Zoe kissed her flesh, a little promise just as a voice spoke from behind her. She could feel the woman stiffen, her scent growing cold and hot in turns as her hands tightened on Zoe’s shoulders as if to hold her. Silly woman, Zoe had been done for some time now.

“You go.” Zoe said to her, cupping her jaw with ink-stained fingers. “We will talk later. I am not done with you yet.”

Turning, the woman already gone from her mind, Zoe straightened herself up to her full height, augmented by the clunky platforms of her boots. The entirety put her at an inch above the vampire standing before her. She cocked her head and let her tangled hair fall across her face so that all that could be seen was the curve of her crooked smile and a gleam of eye.

“It wasn’t a good time.” Zoe said, even as the woman scuttled away, casting a look of death towards Theodore when he released her from his whatever he’d done. Zoe wasn’t certain but she’d felt it like spider webs across her eyeballs. It made her toes curl.

“It was business and promise and endings.”

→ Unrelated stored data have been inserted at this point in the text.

/-! ### `State.submitNext` -/

@[simp] theorem State.submitNext_params (s : State) (v : Word) : (s.submitNext v).params = s.params := rfl
@[simp] theorem State.submitNext_regs (s : State) (v : Word) : (s.submitNext v).regs = s.regs := rfl
@[simp] theorem State.submitNext_ewin (s : State) (v : Word) : (s.submitNext v).ewin = s.ewin := rfl
@[simp] theorem State.submitNext_ewout (s : State) (v : Word) : (s.submitNext v).ewout = s.ewout := rfl
@[simp] theorem State.submitNext_ieDone (s : State) (v : Word) : (s.submitNext v).ieDone = s.ieDone := rfl
@[simp] theorem State.submitNext_ieErr (s : State) (v : Word) : (s.submitNext v).ieErr = s.ieErr := rfl
@[simp] theorem State.submitNext_busy (s : State) (v : Word) : (s.submitNext v).busy = s.busy := rfl
@[simp] theorem State.submitNext_done (s : State) (v : Word) : (s.submitNext v).done = s.done := rfl
@[simp] theorem State.submitNext_err (s : State) (v : Word) : (s.submitNext v).err = s.err := rfl
@[simp] theorem State.submitNext_ctrWrap (s : State) (v : Word) : (s.submitNext v).ctrWrap = s.ctrWrap := rfl
@[simp] theorem State.submitNext_ovr (s : State) (v : Word) : (s.submitNext v).ovr = s.ovr := rfl
@[simp] theorem State.submitNext_errCode (s : State) (v : Word) : (s.submitNext v).errCode = s.errCode := rfl
@[simp] theorem State.submitNext_aluReason (s : State) (v : Word) : (s.submitNext v).aluReason = s.aluReason := rfl
@[simp] theorem State.submitNext_counter (s : State) (v : Word) : (s.submitNext v).counter = s.counter := rfl
@[simp] theorem State.submitNext_nonce0 (s : State) (v : Word) : (s.submitNext v).nonce0 = s.nonce0 := rfl
@[simp] theorem State.submitNext_nonce1 (s : State) (v : Word) : (s.submitNext v).nonce1 = s.nonce1 := rfl
@[simp] theorem State.submitNext_nonce2 (s : State) (v : Word) : (s.submitNext v).nonce2 = s.nonce2 := rfl
@[simp] theorem State.submitNext_data (s : State) (v : Word) : (s.submitNext v).data = s.data := rfl
@[simp] theorem State.submitNext_cur (s : State) (v : Word) : (s.submitNext v).cur = s.cur := rfl
@[simp] theorem State.submitNext_latch (s : State) (v : Word) : (s.submitNext v).latch = s.latch := rfl
@[simp] theorem State.submitNext_todo (s : State) (v : Word) : (s.submitNext v).todo = s.todo := rfl
@[simp] theorem State.submitNext_pending (s : State) (v : Word) : (s.submitNext v).pending = s.pending := rfl
@[simp] theorem State.submitNext_nextTag (s : State) (v : Word) : (s.submitNext v).nextTag = s.nextTag := rfl
@[simp] theorem State.submitNext_env (s : State) (v : Word) : (s.submitNext v).env = .host (submission v) :: s.env := rfl
@[simp] theorem State.submitNext_resp (s : State) (v : Word) : (s.submitNext v).resp = s.resp := rfl

/-! ### `State.writeStatus` -/

@[simp] theorem State.writeStatus_params (s : State) (v : Word) : (s.writeStatus v).params = s.params := rfl
@[simp] theorem State.writeStatus_regs (s : State) (v : Word) : (s.writeStatus v).regs = s.regs := rfl
@[simp] theorem State.writeStatus_ewin (s : State) (v : Word) : (s.writeStatus v).ewin = s.ewin := rfl
@[simp] theorem State.writeStatus_ewout (s : State) (v : Word) : (s.writeStatus v).ewout = s.ewout := rfl
@[simp] theorem State.writeStatus_ieDone (s : State) (v : Word) : (s.writeStatus v).ieDone = s.ieDone := rfl
@[simp] theorem State.writeStatus_ieErr (s : State) (v : Word) : (s.writeStatus v).ieErr = s.ieErr := rfl
@[simp] theorem State.writeStatus_busy (s : State) (v : Word) : (s.writeStatus v).busy = s.busy := rfl
@[simp] theorem State.writeStatus_done (s : State) (v : Word) : (s.writeStatus v).done = (if v.getLsbD 1 then false else s.done) := rfl
@[simp] theorem State.writeStatus_err (s : State) (v : Word) : (s.writeStatus v).err = (if v.getLsbD 2 then false else s.err) := rfl
@[simp] theorem State.writeStatus_ctrWrap (s : State) (v : Word) : (s.writeStatus v).ctrWrap = (if v.getLsbD 3 then false else s.ctrWrap) := rfl
@[simp] theorem State.writeStatus_ovr (s : State) (v : Word) : (s.writeStatus v).ovr = (if v.getLsbD 6 then false else s.ovr) := rfl
@[simp] theorem State.writeStatus_errCode (s : State) (v : Word) : (s.writeStatus v).errCode = if v.getLsbD 2 then .none else s.errCode := rfl
@[simp] theorem State.writeStatus_aluReason (s : State) (v : Word) : (s.writeStatus v).aluReason = if v.getLsbD 2 then 0#8 else s.aluReason := rfl
@[simp] theorem State.writeStatus_counter (s : State) (v : Word) : (s.writeStatus v).counter = s.counter := rfl
@[simp] theorem State.writeStatus_nonce0 (s : State) (v : Word) : (s.writeStatus v).nonce0 = s.nonce0 := rfl
@[simp] theorem State.writeStatus_nonce1 (s : State) (v : Word) : (s.writeStatus v).nonce1 = s.nonce1 := rfl
@[simp] theorem State.writeStatus_nonce2 (s : State) (v : Word) : (s.writeStatus v).nonce2 = s.nonce2 := rfl
@[simp] theorem State.writeStatus_data (s : State) (v : Word) : (s.writeStatus v).data = s.data := rfl
@[simp] theorem State.writeStatus_cur (s : State) (v : Word) : (s.writeStatus v).cur = s.cur := rfl
@[simp] theorem State.writeStatus_latch (s : State) (v : Word) : (s.writeStatus v).latch = s.latch := rfl
@[simp] theorem State.writeStatus_todo (s : State) (v : Word) : (s.writeStatus v).todo = s.todo := rfl
@[simp] theorem State.writeStatus_pending (s : State) (v : Word) : (s.writeStatus v).pending = s.pending := rfl
@[simp] theorem State.writeStatus_nextTag (s : State) (v : Word) : (s.writeStatus v).nextTag = s.nextTag := rfl
@[simp] theorem State.writeStatus_env (s : State) (v : Word) : (s.writeStatus v).env = s.env := rfl
@[simp] theorem State.writeStatus_resp (s : State) (v : Word) : (s.writeStatus v).resp = s.resp := rfl

/-! ### `Line.pend` -/

@[simp] theorem Line.pend_tag (ln : Line) (k : Nat) (r : AluRequest) : (ln.pend k r).tag = k := rfl
@[simp] theorem Line.pend_dsts (ln : Line) (k : Nat) (r : AluRequest) : (ln.pend k r).dsts = ln.dsts := rfl
@[simp] theorem Line.pend_req (ln : Line) (k : Nat) (r : AluRequest) : (ln.pend k r).req = r := rfl
@[simp] theorem Line.pend_answer (ln : Line) (k : Nat) (r : AluRequest) : (ln.pend k r).answer = none := rfl
@[simp] theorem Line.pend_stage (ln : Line) (k : Nat) (r : AluRequest) : (ln.pend k r).stage = ln.stage := rfl

end Sys2Proof.Machine
end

She sighed and slipped her arm through Theodore’s walking him with her towards the office where she did what business was needed to run the bar. Mostly she let her humans tend to it, simply running over the numbers. Such pretty things, numbers. So fixed, so fluid. They seemed so inscrutable when stacked just so, or run in patterns to fast to follow. But they were simple things, little things and they always did what they always did. They never changed, it was the person viewing them who changed, who lost the pattern or forgot that they did what they did. Zoe never forgot. She liked numbers.

When they were in the dim-leather-dark-wood-someone-respectable-works-here-space of her office she let the door close and the arm of her companion slip as she walked across to her desk and the shiny bits of modern on top of it. She sat in her chair, across the back of which was draped a leopard skin, the claws intact.

“Now tell me it all again. Tell me it like you would paint me a picture, with pretty words that make me see. And then you will tell me what Lothaire said and then what you think he meant. He has such pretty words, that one. They slip, slide over his slickness and into our ears. But mostly I want you to tell me how she looked. Did she know she was dead? Was she pretty with that lace of ink all over her form? Did it improve her?”